EXERCISE
Should a line in the entries below contain "have", return that line.

Stored items
_ _ _ _

/-- Settles O44: the CBC step, written out. -/
theorem decryptAnswersOneCbcBlock : Obligations.DecryptAnswersOneCbcBlock := fun _ _ c hlen hkey =>
  exec_decrypt_of_key hlen hkey c

/-- Settles O45: the two CBC steps under one key schedule undo each other. -/
theorem encryptAndDecryptUndoEachOther : Obligations.EncryptAndDecryptUndoEachOther := by
  intro s b hkey
  have hlen : 16 ≤ (16 : Byte).toNat := by decide
  refine ⟨⟨_, exec_encrypt_of_key hlen hkey b, ?_⟩, ⟨_, exec_decrypt_of_key hlen hkey b, ?_⟩⟩
  · rw [exec_decrypt_of_key hlen hkey, cbc1Decrypt_cbc1Encrypt]
  · rw [exec_encrypt_of_key hlen hkey, cbc1Encrypt_cbc1Decrypt]

/-- Settles O46: both states have one configuration, so one CBC step answers both, and it is injective. -/
theorem ciphertextsAreEqualExactlyWhenPlaintextsAre : Obligations.CiphertextsAreEqualExactlyWhenPlaintextsAre := by
  intro s s' p p' hcfg hkey
  have hlen : 16 ≤ (16 : Byte).toNat := by decide
  refine ⟨_, _, ?_, exec_encrypt_of_key hlen hkey p, exec_encrypt_of_key hlen (hcfg ▸ hkey) p'⟩
  rw [← hcfg]
  exact (cbc1Encrypt_injective s.cfg _).eq_iff

/-! ## A key of another length -/

section MalformedKey
variable {s : State} {len : Byte} (hkey : s.cfg.key.length ≠ 32) (data : Block) (c l r q : Byte)
include hkey

theorem exec_tx_of_malformed_key :
    exec (.tx c l r q) s = .next { s with responses := s.responses ++ [{ status := .cipherFail, diag := .keySetup }] } := by
  refine exec_of_response nofun ?_
  rw [answerOf, txResponse, keySetup_of_length_ne hkey]
  rfl

/-- SEND advances `SEQ` all the same (43_entry_points R156). -/
theorem exec_send_of_malformed_key :
    exec (.send c l r) s = .next { s with
      seq := nextSeq s.seq
      responses := s.responses ++ [{ status := .cipherFail, diag := .keySetup, seq := some s.seq }] } := by
  rw [exec_eq, answerOf, sendResponse, keySetup_of_length_ne hkey]
  rfl

/-- Past the size test, the buffer operations end at key setup (60_exceptions R164). -/
theorem exec_buffer_of_malformed_key (hlen : 16 ≤ len.toNat) {i : Instr}
    (hi : i ∈ [Instr.encrypt len data, .decrypt len data, .rx len data]) :
    exec i s = .next { s with responses := s.responses ++ [{ status := .cipherFail, diag := .keySetup }] } := by
  have hoperand : frameOperand len data = some data := frameOperand_of_le hlen
  have hsetup := keySetup_of_length_ne hkey
  simp only [List.mem_cons, List.not_mem_nil, or_false] at hi
  rcases hi with rfl | rfl | rfl <;> refine exec_of_response nofun ?_
  · rw [answerOf, encryptResponse, hoperand, hsetup]; rfl
  · rw [answerOf, decryptResponse, hoperand, hsetup]; rfl
  · rw [answerOf, rxResponse, hoperand, hsetup]; rfl

end MalformedKey

/-- Settles O48: each operation ends at key setup; the `SEQ` of SEND is written out as a number. -/
theorem malformedKeyFailsEveryCipherOperation : Obligations.MalformedKeyFailsEveryCipherOperation := by
  intro s len data c l r q hkey
  refine ⟨fun hlen i hi => exec_buffer_of_malformed_key hkey data hlen hi, exec_tx_of_malformed_key hkey c l r q, ?_⟩
  rw [exec_send_of_malformed_key hkey, ← nextSeq_toNat, BitVec.ofNat_toNat, BitVec.setWidth_eq]

end Sys2Proof.Machine
end

section
/-!
PROOFS. The entry points (43_entry_points R150 to R158): TX is BUILD followed by ENCRYPT, RX is DECRYPT followed by PARSE without the
reserved bytes and the checksum, and SEND is TX with `SEQ` as its operand, plus the increment. What a receiver gets from a sender's
ciphertext follows from the round trips of the codec and of the CBC step.
-/

namespace Sys2Proof.Machine

variable {cfg : Config} {s : State} {len : Byte}

/-! ## SEND and TX -/

/-- The value of `SEQ` after `q`, written out as a number (10_state R23). -/
theorem ofNat_succ_mod_eq_nextSeq (q : Byte) : BitVec.ofNat 8 ((q.toNat + 1) % 256) = nextSeq q := by
  rw [← nextSeq_toNat, BitVec.ofNat_toNat, BitVec.setWidth_eq]

/-- SEND answers what TX answers with `q` as its sequence operand, and `q` besides (R157). -/
theorem sendResponse_eq_txResponse (cfg : Config) (q c l r : Byte) :
    sendResponse cfg q c l r = { txResponse cfg c l r q with seq := some q } := by
  obtain ⟨-, hk⟩ | ⟨-, hk⟩ := keySetup_cases cfg <;> rw [sendResponse, txResponse, hk]

theorem exec_send (c l r : Byte) (s : State) :
    exec (.send c l r) s = .next { s with
      seq := nextSeq s.seq
      responses := s.responses ++ [{ txResponse s.cfg c l r s.seq with seq := some s.seq }] } := by
  rw [exec_eq, answerOf, sendResponse_eq_txResponse]
  rfl

/-- Settles O56: the response of SEND is that of TX but for `seq`, whatever the key. -/
theorem sendEqualsTxWithCounterPlusIncrement : Obligations.SendEqualsTxWithCounterPlusIncrement := fun s c l r =>
  ⟨_, _, exec_of_response nofun rfl, exec_send c l r s, rfl, rfl⟩

/-- Settles O55: the counter after a SEND with a malformed key, written out as a number. -/
theorem failedSendAdvancesSequenceCounter : Obligations.FailedSendAdvancesSequenceCounter := by
  intro s c l r hkey
  rw [exec_send_of_malformed_key hkey, ofNat_succ_mod_eq_nextSeq]

theorem txResponse_of_key (hkey : cfg.key.length = 32) (c l r q : Byte) :
    txResponse cfg c l r q =
      { status := .ok, diag := .none,
        out := some (cbc1Encrypt cfg (keyExpansion aesNk aesNr cfg.key) (buildFrame cfg c l r q)) } := by
  rw [txResponse, keySetup_of_length hkey]
  rfl

theorem exec_tx_of_key (hkey : s.cfg.key.length = 32) (c l r q : Byte) :
    exec (.tx c l r q) s = .next { s with responses := s.responses ++
      [{ status := .ok, diag := .none,
         out := some (cbc1Encrypt s.cfg (keyExpansion aesNk aesNr s.cfg.key) (buildFrame s.cfg c l r q)) }] } :=
  exec_of_response nofun (congrArg Output.response (txResponse_of_key hkey c l r q))

/-- Settles O54: SEND is TX with `SEQ`, and TX answers the CBC block of the built frame. -/
theorem sendUsesAndAdvancesSequenceCounter : Obligations.SendUsesAndAdvancesSequenceCounter := by
  intro s c l r hkey
  rw [exec_send, txResponse_of_key hkey, ofNat_succ_mod_eq_nextSeq]
  rfl

/-- Settles O50: ENCRYPT of the built frame answers the block TX answers. -/
theorem txEqualsBuildThenEncrypt : Obligations.TxEqualsBuildThenEncrypt := fun s c l r q hkey =>
  ⟨buildFrame s.cfg c l r q, _, _, exec_build c l r q s, exec_encrypt_of_key (by decide) hkey _, exec_tx_of_key hkey c l r q⟩

/-! ## RX and PARSE -/

section WellFormedKey
variable (hlen : 16 ≤ len.toNat) (hkey : s.cfg.key.length = 32) {d p : Block}
  (hp : cbc1Decrypt s.cfg (keyExpansion aesNk aesNr s.cfg.key) d = p)
include hlen hkey hp

/-- Past the size test and key setup, RX answers by the validation of the decrypted bytes (R153). -/
theorem exec_rx_of_reject {step : Diag} (hv : validateFrame s.cfg p = .reject step) :
    exec (.rx len d) s = .next { s with responses := s.responses ++ [{ status := .reject, diag := step }] } := by
  refine exec_of_response nofun ?_
  subst hp
  simp only [answerOf, rxResponse, frameOperand_of_le hlen, keySetup_of_length hkey, hv]
  rfl

theorem exec_rx_of_accept {x : ParsedFrame} (hv : validateFrame s.cfg p = .accept x) :
    exec (.rx len d) s = .next { s with responses := s.responses ++
      [{ status := .ok, diag := .none, cmd := some x.cmd, left := some x.left, right := some x.right,
         seq := some x.seq }] } := by
  refine exec_of_response nofun ?_
  subst hp
  simp only [answerOf, rxResponse, frameOperand_of_le hlen, keySetup_of_length hkey, hv]
  rfl

end WellFormedKey

/-- Settles O51: PARSE and RX validate the same decrypted bytes. -/
theorem rxEqualsDecryptThenParse : Obligations.RxEqualsDecryptThenParse := by
  intro s len d hlen hkey
  have hdecrypt := exec_decrypt_of_key hlen hkey d
  generalize hp : cbc1Decrypt s.cfg (keyExpansion aesNk aesNr s.cfg.key) d = p at hdecrypt
  have hparse : parseFrame s.cfg p 16 = validateFrame s.cfg p := parseFrame_of_le (by decide)
  cases hv : validateFrame s.cfg p with
  | reject step =>
    exact ⟨p, _, _, hdecrypt, exec_parse_of_reject (hparse.trans hv), exec_rx_of_reject hlen hkey hp hv,
      rfl, rfl, rfl, rfl, rfl⟩
  | accept x =>
    exact ⟨p, _, _, hdecrypt, exec_parse_of_accept (hparse.trans hv), exec_rx_of_accept hlen hkey hp hv,
      rfl, rfl, rfl, rfl, rfl⟩

/-- Settles O52: decrypted bytes that pass the three checks are accepted with their own values. -/
theorem rxAnswersCommandOfValidCiphertext : Obligations.RxAnswersCommandOfValidCiphertext :=
  fun _ _ _ _ hlen hkey hf hm hv hc => exec_rx_of_accept hlen hkey hf.symm (validateFrame_accept hm hv hc)

/-! ## The multiplexer with the cipher's outcome as an input -/

/-- Past the size test, the multiplexer ends at key setup whatever the checks of the frame give (60_exceptions R164). -/
theorem checks_of_malformed_key {k : Checks} (hsize : k.sizeOk = true) (hcipher : k.cipherOk = false) :
    k.status = .cipherFail ∧ k.diag = .keySetup := by
  simp [Checks.status, Checks.diag, Checks.accept, hsize, hcipher]

theorem exec_rx_of_short (hlen : len.toNat < 16) (d : Block) (s : State) :
    exec (.rx len d) s = .next { s with responses := s.responses ++ [{ status := .reject, diag := .size }] } := by
  refine exec_of_response nofun ?_
  rw [answerOf, rxResponse, frameOperand_of_lt hlen]
  rfl

/-- Settles O53: RX and the multiplexer end at the same step: size, key setup, or validation of the decrypted bytes. -/
theorem rxAgreesWithMultiplexer : Obligations.RxAgreesWithMultiplexer := by
  intro s len d
  generalize hp : cbc1Decrypt s.cfg (keyExpansion 8 14 s.cfg.key) d = p
  rcases Nat.lt_or_ge len.toNat 16 with hlen | hlen
  · rw [decide_eq_false (Nat.not_le.2 hlen)]
    obtain ⟨hstatus, hdiag⟩ := checks_of_short (c := frameChecks s.cfg false (decide (s.cfg.key.length = 32)) p) rfl
    exact ⟨_, exec_rx_of_short hlen d s, hstatus.symm, hdiag.symm, fun _ => rfl⟩
  rw [decide_eq_true hlen]
  by_cases hkey : s.cfg.key.length = 32
  · rw [decide_eq_true hkey]
    cases hv : validateFrame s.cfg p with
    | reject step =>
      obtain ⟨hstatus, hdiag⟩ := frameChecks_of_reject hv
      exact ⟨_, exec_rx_of_reject hlen hkey hp hv, hstatus.symm, hdiag.symm, fun _ => rfl⟩
    | accept x =>
      obtain ⟨-, hstatus, hdiag⟩ := frameChecks_of_accept hv
      exact ⟨_, exec_rx_of_accept hlen hkey hp hv, hstatus.symm, hdiag.symm, fun h => absurd rfl h⟩
  · rw [decide_eq_false hkey]
    obtain ⟨hstatus, hdiag⟩ := checks_of_malformed_key (k := frameChecks s.cfg true false p) rfl rfl
    exact ⟨_, exec_buffer_of_malformed_key hkey d hlen (by simp), hstatus.symm, hdiag.symm, fun _ => rfl⟩

/-! ## A link -/

/-- Settles O57: decryption gives the built frame back, which validation accepts with the operands. -/
theorem linkRoundTrip : Obligations.LinkRoundTrip := by
  intro sender receiver c l r q hcfg hkey
  have hvalid : validateFrame receiver.cfg (buildFrame receiver.cfg c l r q) = _ :=
    (parseFrame_of_le (by decide)).symm.trans (parseFrame_buildFrame receiver.cfg c l r q)
  have hplain : cbc1Decrypt receiver.cfg (keyExpansion aesNk aesNr receiver.cfg.key)
      (cbc1Encrypt sender.cfg (keyExpansion aesNk aesNr sender.cfg.key) (buildFrame sender.cfg c l r q)) =
      buildFrame receiver.cfg c l r q := by
    rw [hcfg, cbc1Decrypt_cbc1Encrypt]
  exact ⟨_, exec_tx_of_key hkey c l r q, exec_rx_of_accept (by decide) (hcfg ▸ hkey) hplain hvalid⟩

end Sys2Proof.Machine
end

section
/-!
PROOFS. Exceptions (60_exceptions R160 to R174): no step stops, every request is answered once, and a block with nothing at its port
stays as it is; a short buffer is rejected before anything else, a failed response carries no result, and an absent field reads as zero
on pins.
-/

namespace Sys2Proof.Machine

/-! ## Every step goes on (R160, R174) -/

/-- No step stops (R160). -/
theorem step_goesOn (s : State) : s.GoesOn := by
  obtain ⟨v, rest, -, hs⟩ | ⟨rest, -, hs⟩ | ⟨b, rest, -, -, hs⟩ | ⟨-, -, hs⟩ := step_cases s
  case inl => exact ⟨_, hs.trans (exec_eq _ _)⟩
  case inr.inl => exact ⟨_, hs⟩
  case inr.inr.inl => exact ⟨_, hs.trans (exec_eq _ _)⟩
  case inr.inr.inr => exact ⟨_, hs⟩

/-- Settles O5: no step stops, and the step of a request adds the response of its operation. -/
theorem everyRequestHasExactlyOneResponse : Obligations.EveryRequestHasExactlyOneResponse := by
  refine ⟨step_goesOn, fun s v rest hport => ?_⟩
  obtain ⟨t, r, hstep, -, -, -, htport, hresponses, -⟩ := step_request_answers hport
  exact ⟨t, r, hstep, hresponses, htport⟩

_ _ _ _

ANSWER TO THIS EXERCISE
  have hlen : 16 ≤ (16 : Byte).toNat := by decide
/-- Settles O46: both states have one configuration, so one CBC step answers both, and it is injective. -/
  have hlen : 16 ≤ (16 : Byte).toNat := by decide
  have hoperand : frameOperand len data = some data := frameOperand_of_le hlen
  have hsetup := keySetup_of_length_ne hkey
  have hdecrypt := exec_decrypt_of_key hlen hkey d
  have hparse : parseFrame s.cfg p 16 = validateFrame s.cfg p := parseFrame_of_le (by decide)
  have hvalid : validateFrame receiver.cfg (buildFrame receiver.cfg c l r q) = _ :=
  have hplain : cbc1Decrypt receiver.cfg (keyExpansion aesNk aesNr receiver.cfg.key)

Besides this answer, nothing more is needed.